In the embodiment of the invention, the first intelligent sound box collects the voice calling information of the first user, obtains the calling audio data, identifies the calling audio data to obtain the called identification, and sends the generated communication request to the server. The server can establish the network communication connection of first intelligent audio amplifier and second intelligent audio amplifier, and then the first communication data that the first user that first intelligent audio amplifier gathered corresponds can pass through the server send to second intelligent audio amplifier has realized first intelligent audio amplifier with the network communication of second intelligent audio amplifier can reach network communication's purpose, has improved the utilization ratio of audio amplifier.

It should be noted that, in the embodiment of the present invention, the "first smart sound box" is named only for convenience of description, so as to express that different smart sound boxes can achieve the same function, and can be distinguished from the called second smart sound box, and does not indicate a relationship such as order, inclusion, progression, limitation, and the like. The first intelligent sound box and the second intelligent sound box have the same functions and have the same functional components.

Embodiments of the present invention will be described in detail below with reference to the accompanying drawings.

As shown in fig. 1, a flowchart of an embodiment of a network communication method based on a smart speaker according to an embodiment of the present invention is provided, where the method includes the following steps:

101: the first intelligent sound box collects calling sound of a first user and obtains calling audio data.

Wherein, can install the adapter in the first intelligent audio amplifier, audio acquisition components such as MIC (Microphone) for gather first user's calling sound.

Optionally, the call identifier of the first user may be bound to the first smart sound box to distinguish call audio data of each smart sound box. When the user makes a call sound, the call identifier of the first user may be bound to the call sound of the first user, and audio data including the call identifier of the first user may be obtained. When the audio data contains the call identifier of the first user, the second intelligent sound box can acquire the call identifier of the first user through the server, so that the second intelligent sound box displays the call identifier of the first user, and a second user of the second intelligent sound box can know the first user who calls.

102: and identifying the calling audio data to obtain a called identification.

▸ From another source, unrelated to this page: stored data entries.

theorem signalHandoffs_touch (cx : Nat) (q : Stripe) (x2 : List ((Nat × Nat) × Nat)) (x3 : State) :
    Touches [.rings, .ctxs, .regions, .blocks, .cells, .alarms, .tu, .out, .freeIx] x3 (signalHandoffs cx q x2 x3) := by
  induction x2 generalizing x3 with
  | nil =>
    rw [signalHandoffs]
    exact Touches.refl _
  | cons a t ih =>
    rw [signalHandoffs]
    refine Touches.trans ?_ (ih ..)
    refine Touches.trans ?_ (Touches.sub (State.updCtx_touch ..) (by decide))
    refine Touches.trans ?_ (Touches.sub (semSignal_touch ..) (by decide))
    refine Touches.ite ?_ ?_
    · refine Touches.trans ?_ (Touches.sub (chargeSignal_touch ..) (by decide))
      refine Touches.trans ?_ (Touches.sub (semSignal_touch ..) (by decide))
      refine Touches.ite ?_ ?_
      · refine Touches.trans ?_ (Touches.sub (chargeSignal_touch ..) (by decide))
        exact Touches.refl _
      · exact Touches.refl _
    · refine Touches.trans ?_ (Touches.sub (semSignal_touch ..) (by decide))
      refine Touches.ite ?_ ?_
      · refine Touches.trans ?_ (Touches.sub (chargeSignal_touch ..) (by decide))
        exact Touches.refl _
      · exact Touches.refl _

theorem entryProgress_touch (s : State) (cx : Nat) (v : Nat) :
    Touches [.moult, .rings, .streams, .frames, .resamplers, .relq, .batches, .ctxs, .parts, .regions, .blocks, .cells, .mem, .bpm, .store, .alarms, .tu, .out, .freeIx] s (entryProgress s cx v) := by
  unfold entryProgress
  try conv => arg 3; zeta
  split
  · exact Touches.refl _
  · split
    · refine Touches.trans ?_ (Touches.sub (ctxSettle_touch ..) (by decide))
      exact Touches.refl _
    · refine Touches.trans ?_ (Touches.sub (ctxSettle_touch ..) (by decide))
      refine Touches.trans ?_ (Touches.sub (spillSettle_touch ..) (by decide))
      refine Touches.trans ?_ (Touches.sub (markEntries_touch ..) (by decide))
      refine Touches.trans ?_ (Touches.sub (signalHandoffs_touch ..) (by decide))
      refine Touches.trans ?_ (Touches.sub (releaseBelow_touch ..) (by decide))
      refine Touches.trans ?_ (Touches.sub (signalHalo_touch ..) (by decide))
      exact Touches.refl _

theorem sramWrite_touch (s : State) (a : Nat) (d : Bytes) :
    Touches [.sram] s (sramWrite s a d) := by
  unfold sramWrite
  refine Touches.ofMk ?_ kp kp kp kp kp kp kp kp kp kp kp kp kp kp kp kp kp kp kp kp kp kp kp kp kp kp kp kp kp kp kp kp kp kp ch kp kp kp kp
  exact Touches.refl _

theorem stageBody_touch (r : Nat) (x1 : Nat) (x2 : Bytes) (x3 : State) :
    Touches [.sram] x3 (stageBody r x1 x2 x3) := by
  induction x1 generalizing x2 x3 with
  | zero =>
    rw [stageBody]
    exact Touches.refl _
  | succ k ih =>
    rw [stageBody]
    refine Touches.ite ?_ ?_
    · exact Touches.refl _
    · refine Touches.trans ?_ (ih ..)
      refine Touches.trans ?_ (Touches.sub (sramWrite_touch ..) (by decide))
      exact Touches.refl _

theorem busWrite_touch (s : State) (a : Nat) (d : Bytes) :
    Touches [.mem, .sram] s (busWrite s a d) := by
  unfold busWrite
  refine Touches.ite ?_ ?_
  · refine Touches.trans ?_ (Touches.sub (dramWrite_touch ..) (by decide))
    exact Touches.refl _
  · refine Touches.trans ?_ (Touches.sub (sramWrite_touch ..) (by decide))
    exact Touches.refl _

theorem rangesWrite_touch (x0 : List Range) (x1 : Bytes) (x2 : State) :
    Touches [.mem, .sram] x2 (rangesWrite x0 x1 x2) := by
  induction x0 generalizing x1 x2 with
  | nil =>
    rw [rangesWrite]
    exact Touches.refl _
  | cons a t ih =>
    rw [rangesWrite]
    refine Touches.trans ?_ (ih ..)
    refine Touches.trans ?_ (Touches.sub (busWrite_touch ..) (by decide))
    exact Touches.refl _

theorem rangesFree_touch (l : List Range) (s : State) :
    Touches [.mem, .sram, .freeIx] s (rangesFree l s) := by
  unfold rangesFree
  try conv => arg 3; zeta
  refine Touches.trans ?_ (Touches.sub (rangesWrite_touch ..) (by decide))
  refine Touches.ofMk ?_ kp kp kp kp kp kp kp kp kp kp kp kp kp kp kp kp kp kp kp kp kp kp kp kp kp kp kp kp kp kp kp kp kp kp kp kp kp ch kp
  exact Touches.refl _

theorem sramZero_touch (s : State) (a : Nat) (n : Nat) :
    Touches [.sram] s (sramZero s a n) := by
  unfold sramZero
  refine Touches.ofMk ?_ kp kp kp kp kp kp kp kp kp kp kp kp kp kp kp kp kp kp kp kp kp kp kp kp kp kp kp kp kp kp kp kp kp kp ch kp kp kp kp
  exact Touches.refl _

theorem blockZero_touch (s : State) (b : Nat) :
    Touches [.sram] s (blockZero s b) := by
  unfold blockZero
  refine Touches.foldl (fun y0 _ => ?_) ?_ _
  · refine Touches.trans ?_ (Touches.sub (sramZero_touch ..) (by decide))
    exact Touches.refl _
  · refine Touches.trans ?_ (Touches.sub (sramZero_touch ..) (by decide))
    exact Touches.refl _

theorem regionZero_touch (s : State) (r : Nat) :
    Touches [.sram] s (regionZero s r) := by
  unfold regionZero
  refine Touches.foldl (fun y0 _ => ?_) ?_ _
  · refine Touches.trans ?_ (Touches.sub (blockZero_touch ..) (by decide))
    exact Touches.refl _
  · refine Touches.trans ?_ (Touches.sub (sramZero_touch ..) (by decide))
    exact Touches.refl _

Optionally, the call audio data is recognized, and a call audio text may be obtained, where the call audio text may include a called identifier, that is, a call sound made by the first user should include the called identifier. And generating a communication request carrying the called identifier according to the identified text information. The generating of the communication request carrying the called identifier may be generating the communication request carrying the called identifier according to the call audio text. Generating the communication request carrying the called identifier according to the call audio text may be to package data of the call audio text into the communication request.

Optionally, a speech recognition engine may be installed in the first smart speaker, and the call audio data may be recognized using the speech recognition engine by calling an interface of the speech recognition engine. The speech recognition engine may be installed in the first smart speaker.

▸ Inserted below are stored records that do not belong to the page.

theorem pwrbrkFall_touch (s : State) :
    Touches [.rings, .streams, .frames, .batches, .ctxs, .parts, .regions, .blocks, .cells, .mem, .bpm, .store, .pac, .alarms, .aon, .tu, .out, .freeIx] s (pwrbrkFall s) := by
  unfold pwrbrkFall
  try conv => arg 3; zeta
  refine Touches.trans ?_ (Touches.sub (wakeDeferred_touch ..) (by decide))
  refine Touches.ofMk ?_ kp kp kp kp kp kp kp kp kp kp kp kp kp kp kp kp kp kp kp kp kp kp kp kp kp kp kp kp ch kp kp kp kp kp kp kp kp kp kp
  refine Touches.trans ?_ (Touches.sub (inputFall_touch ..) (by decide))
  exact Touches.refl _

theorem execPwrbrkRelease_touch (s : State) :
    ∃ u, execPwrbrkRelease s = .next u ∧ Touches [.rings, .streams, .frames, .batches, .ctxs, .parts, .regions, .blocks, .cells, .mem, .bpm, .store, .pac, .alarms, .aon, .tu, .out, .freeIx] s u := by
  unfold execPwrbrkRelease
  refine Touches.iteNext ?_ ?_
  · refine Touches.done ?_
    refine Touches.trans ?_ (Touches.sub (pwrbrkFall_touch ..) (by decide))
    exact Touches.refl _
  · refine Touches.done ?_
    exact Touches.refl _

theorem wakeZero_touch (s : State) (r : Nat) :
    Touches [.regions, .blocks, .cells, .sram] s (wakeZero s r) := by
  unfold wakeZero
  refine Touches.trans ?_ (Touches.sub (regionZero_touch ..) (by decide))
  refine Touches.foldl (fun y0 _ => ?_) ?_ _
  · refine Touches.trans ?_ (Touches.sub (blockFlush_touch ..) (by decide))
    exact Touches.refl _
  · exact Touches.refl _

theorem wakeFinish_touch (s : State) (r : Nat) :
    Touches [.regions, .blocks, .cells, .sram] s (wakeFinish s r) := by
  unfold wakeFinish
  try conv => arg 3; zeta
  refine Touches.trans ?_ (Touches.sub (State.updRegion_touch ..) (by decide))
  refine Touches.trans ?_ (Touches.sub (wakeZero_touch ..) (by decide))
  exact Touches.refl _

theorem execWakeComplete_touch (region : Nat) (s : State) :
    ∃ u, execWakeComplete region s = .next u ∧ Touches [.regions, .blocks, .cells, .sram] s u := by
  unfold execWakeComplete
  try conv => enter [1, t, 1, 1]; zeta
  refine Touches.iteNext ?_ ?_
  · refine Touches.done ?_
    refine Touches.trans ?_ (Touches.sub (wakeFinish_touch ..) (by decide))
    exact Touches.refl _
  · refine Touches.done ?_
    exact Touches.refl _

theorem execInputStuck_touch (input : Nat) (s : State) :
    ∃ u, execInputStuck input s = .next u ∧ Touches [.rings, .alarms, .aon, .tu, .out, .freeIx] s u := by
  unfold execInputStuck
  try conv => enter [1, t, 1, 1]; zeta
  refine Touches.iteNext ?_ ?_
  · refine Touches.done ?_
    refine Touches.trans ?_ (Touches.sub (raiseAlarm_touch ..) (by decide))
    refine Touches.trans ?_ (Touches.sub (State.updInput_touch ..) (by decide))
    exact Touches.refl _
  · refine Touches.done ?_
    exact Touches.refl _

theorem forceAll_touch (vq : Nat) (x1 : List Nat) (x2 : State) :
    Touches [.rings, .streams, .frames, .batches, .ctxs, .parts, .regions, .blocks, .cells, .mem, .bpm, .store, .pac, .alarms, .tu, .out, .freeIx] x2 (forceAll vq x1 x2) := by
  induction x1 generalizing x2 with
  | nil =>
    rw [forceAll]
    exact Touches.refl _
  | cons a t ih =>
    rw [forceAll]
    refine Touches.trans ?_ (ih ..)
    refine Touches.trans ?_ (Touches.sub (forceLower_touch ..) (by decide))
    exact Touches.refl _

theorem inputRise_touch (s : State) (i : Nat) :
    Touches [.aon] s (inputRise s i) := by
  unfold inputRise
  refine Touches.trans ?_ (Touches.sub (State.updInput_touch ..) (by decide))
  exact Touches.refl _

theorem execThermInAssert_touch (s : State) :
    ∃ u, execThermInAssert s = .next u ∧ Touches [.rings, .streams, .frames, .batches, .ctxs, .parts, .regions, .blocks, .cells, .mem, .bpm, .store, .pac, .alarms, .aon, .tu, .out, .freeIx] s u := by
  unfold execThermInAssert
  refine Touches.done ?_
  refine Touches.trans ?_ (Touches.sub (forceAll_touch ..) (by decide))
  refine Touches.trans ?_ (Touches.sub (inputRise_touch ..) (by decide))
  exact Touches.refl _

theorem execPgoodTimeout_touch (region : Nat) (s : State) :
    ∃ u, execPgoodTimeout region s = .next u ∧ Touches [.rings, .streams, .frames, .batches, .ctxs, .parts, .regions, .blocks, .cells, .mem, .bpm, .store, .alarms, .tu, .out, .freeIx] s u := by
  unfold execPgoodTimeout
  try conv => enter [1, t, 1, 1]; zeta
  split
  · refine Touches.done ?_
    exact Touches.refl _
  · refine Touches.iteNext ?_ ?_
    · refine Touches.done ?_
      exact Touches.refl _
    · refine Touches.iteNext ?_ ?_
      · refine Touches.done ?_
        refine Touches.trans ?_ (Touches.sub (raiseLog_touch ..) (by decide))
        refine Touches.trans ?_ (Touches.sub (State.updRegion_touch ..) (by decide))
        exact Touches.refl _
      · refine Touches.done ?_
        refine Touches.trans ?_ (Touches.sub (regionFence_touch ..) (by decide))
        exact Touches.refl _

theorem execParkHoldWrite_touch (port : Nat) (value : Word) (s : State) :
    ∃ u, execParkHoldWrite port value s = .next u ∧ Touches [.rings, .ports, .streams, .frames, .batches, .ctxs, .parts, .regions, .blocks, .cells, .mem, .bpm, .store, .pac, .alarms, .tu, .out, .freeIx] s u := by
  unfold execParkHoldWrite
  refine Touches.iteNext ?_ ?_
  · refine Touches.done ?_
    refine Touches.trans ?_ (Touches.sub (holdWrite_touch ..) (by decide))
    exact Touches.refl _
  · refine Touches.done ?_
    exact Touches.refl _

theorem execPwrbrkAssert_touch (s : State) :
    ∃ u, execPwrbrkAssert s = .next u ∧ Touches [.rings, .streams, .frames, .batches, .ctxs, .parts, .regions, .blocks, .cells, .mem, .bpm, .store, .pac, .alarms, .aon, .tu, .out, .freeIx] s u := by
  unfold execPwrbrkAssert
  try conv => enter [1, t, 1, 1]; zeta
  refine Touches.done ?_
  refine Touches.trans ?_ (Touches.sub (forceAll_touch ..) (by decide))
  refine Touches.ofMk ?_ kp kp kp kp kp kp kp kp kp kp kp kp kp kp kp kp kp kp kp kp kp ch kp kp kp kp kp kp kp kp kp kp kp kp kp kp kp kp kp
  refine Touches.trans ?_ (Touches.sub (inputRise_touch ..) (by decide))
  exact Touches.refl _

theorem thermFall_touch (s : State) :
    Touches [.pac, .aon] s (thermFall s) := by
  unfold thermFall
  try conv => arg 3; zeta
  refine Touches.ofMk ?_ kp kp kp kp kp kp kp kp kp kp kp kp kp kp kp kp kp kp kp kp kp kp kp kp kp kp kp kp ch kp kp kp kp kp kp kp kp kp kp
  refine Touches.trans ?_ (Touches.sub (inputFall_touch ..) (by decide))
  exact Touches.refl _

theorem execThermInRelease_touch (s : State) :
    ∃ u, execThermInRelease s = .next u ∧ Touches [.pac, .aon] s u := by
  unfold execThermInRelease
  refine Touches.iteNext ?_ ?_
  · refine Touches.done ?_
    refine Touches.trans ?_ (Touches.sub (thermFall_touch ..) (by decide))
    exact Touches.refl _
  · refine Touches.done ?_
    exact Touches.refl _

theorem raiseStart_touch (s : State) (r : Nat) (vq : Nat) :
    Touches [.rings, .streams, .frames, .batches, .ctxs, .parts, .regions, .blocks, .cells, .mem, .bpm, .store, .alarms, .tu, .out, .freeIx] s (raiseStart s r vq) := by
  unfold raiseStart
  try conv => arg 3; zeta
  refine Touches.ite ?_ ?_
  · refine Touches.trans ?_ (Touches.sub (regionFence_touch ..) (by decide))
    exact Touches.refl _
  · refine Touches.trans ?_ (Touches.sub (State.updRegion_touch ..) (by decide))
    exact Touches.refl _

theorem followTarget_touch (s : State) (r : Nat) :
    Touches [.rings, .streams, .frames, .batches, .ctxs, .parts, .regions, .blocks, .cells, .mem, .bpm, .store, .pac, .alarms, .tu, .out, .freeIx] s (followTarget s r) := by
  unfold followTarget
  try conv => arg 3; zeta
  refine Touches.ite ?_ ?_
  · exact Touches.refl _
  · refine Touches.ite ?_ ?_
    · refine Touches.trans ?_ (Touches.sub (raiseStart_touch ..) (by decide))
      exact Touches.refl _
    · refine Touches.trans ?_ (Touches.sub (lowerStart_touch ..) (by decide))
      exact Touches.refl _

theorem transEnd_touch (s : State) (r : Nat) (t : Trans) :
    Touches [.regions, .pac] s (transEnd s r t) := by
  unfold transEnd
  try conv => arg 3; zeta
  refine Touches.ite ?_ ?_
  · refine Touches.trans ?_ (Touches.sub (pacCount_touch ..) (by decide))
    refine Touches.trans ?_ (Touches.sub (State.updRegion_touch ..) (by decide))
    exact Touches.refl _
  · refine Touches.trans ?_ (Touches.sub (State.updRegion_touch ..) (by decide))
    exact Touches.refl _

Optionally, the first smart speaker may further invoke third-party software to identify the call audio data, and specifically, the third-party speech recognition software may provide a call interface, and call the third-party speech recognition software to identify the call audio data through the call interface of the third-party speech recognition software, so as to obtain an audio recognition text.

Optionally, the call audio data may be recognized at a cloud end, the call audio data may be sent to the cloud end, a voice recognition engine at the cloud end recognizes the call audio data and obtains a corresponding call voice text, and the cloud end sends the call voice text to the first smart speaker. The first smart sound box can receive call audio texts of the call audio data, which are identified by the cloud.

Optionally, each user may correspond to a user identifier, which may be used to distinguish different users. The user identification may include a calling identification and a called identification, the calling identification may be used for distinguishing a user who initiates a call request, and the called identification may be used for distinguishing a called user who responds to the call request.

Optionally, the calling identifier of the first user may be a user name of the first user when the first user logs in the first smart speaker, and the called identifier may be a user name of the second user when the second user logs in the second smart speaker. The first user or the second user can log in the first smart sound box or the second smart sound box by using the corresponding user name respectively. As a possible implementation manner, an associated APP may be designed for the smart speaker, and the user may open the APP and input a corresponding user name and password in a login interface of the APP to log in the smart speaker. For convenience of user use, the calling identifier and the called identifier of the first user may also be names of users.

103: sending a communication request carrying the called identification to a server side, so that the server side can determine a corresponding second intelligent sound box according to the called identification; and establishing network communication connection between the first intelligent sound box and the second intelligent sound box.

Optionally, before sending the communication request carrying the called identifier to the server, the method may further include:

and establishing network connection with the server.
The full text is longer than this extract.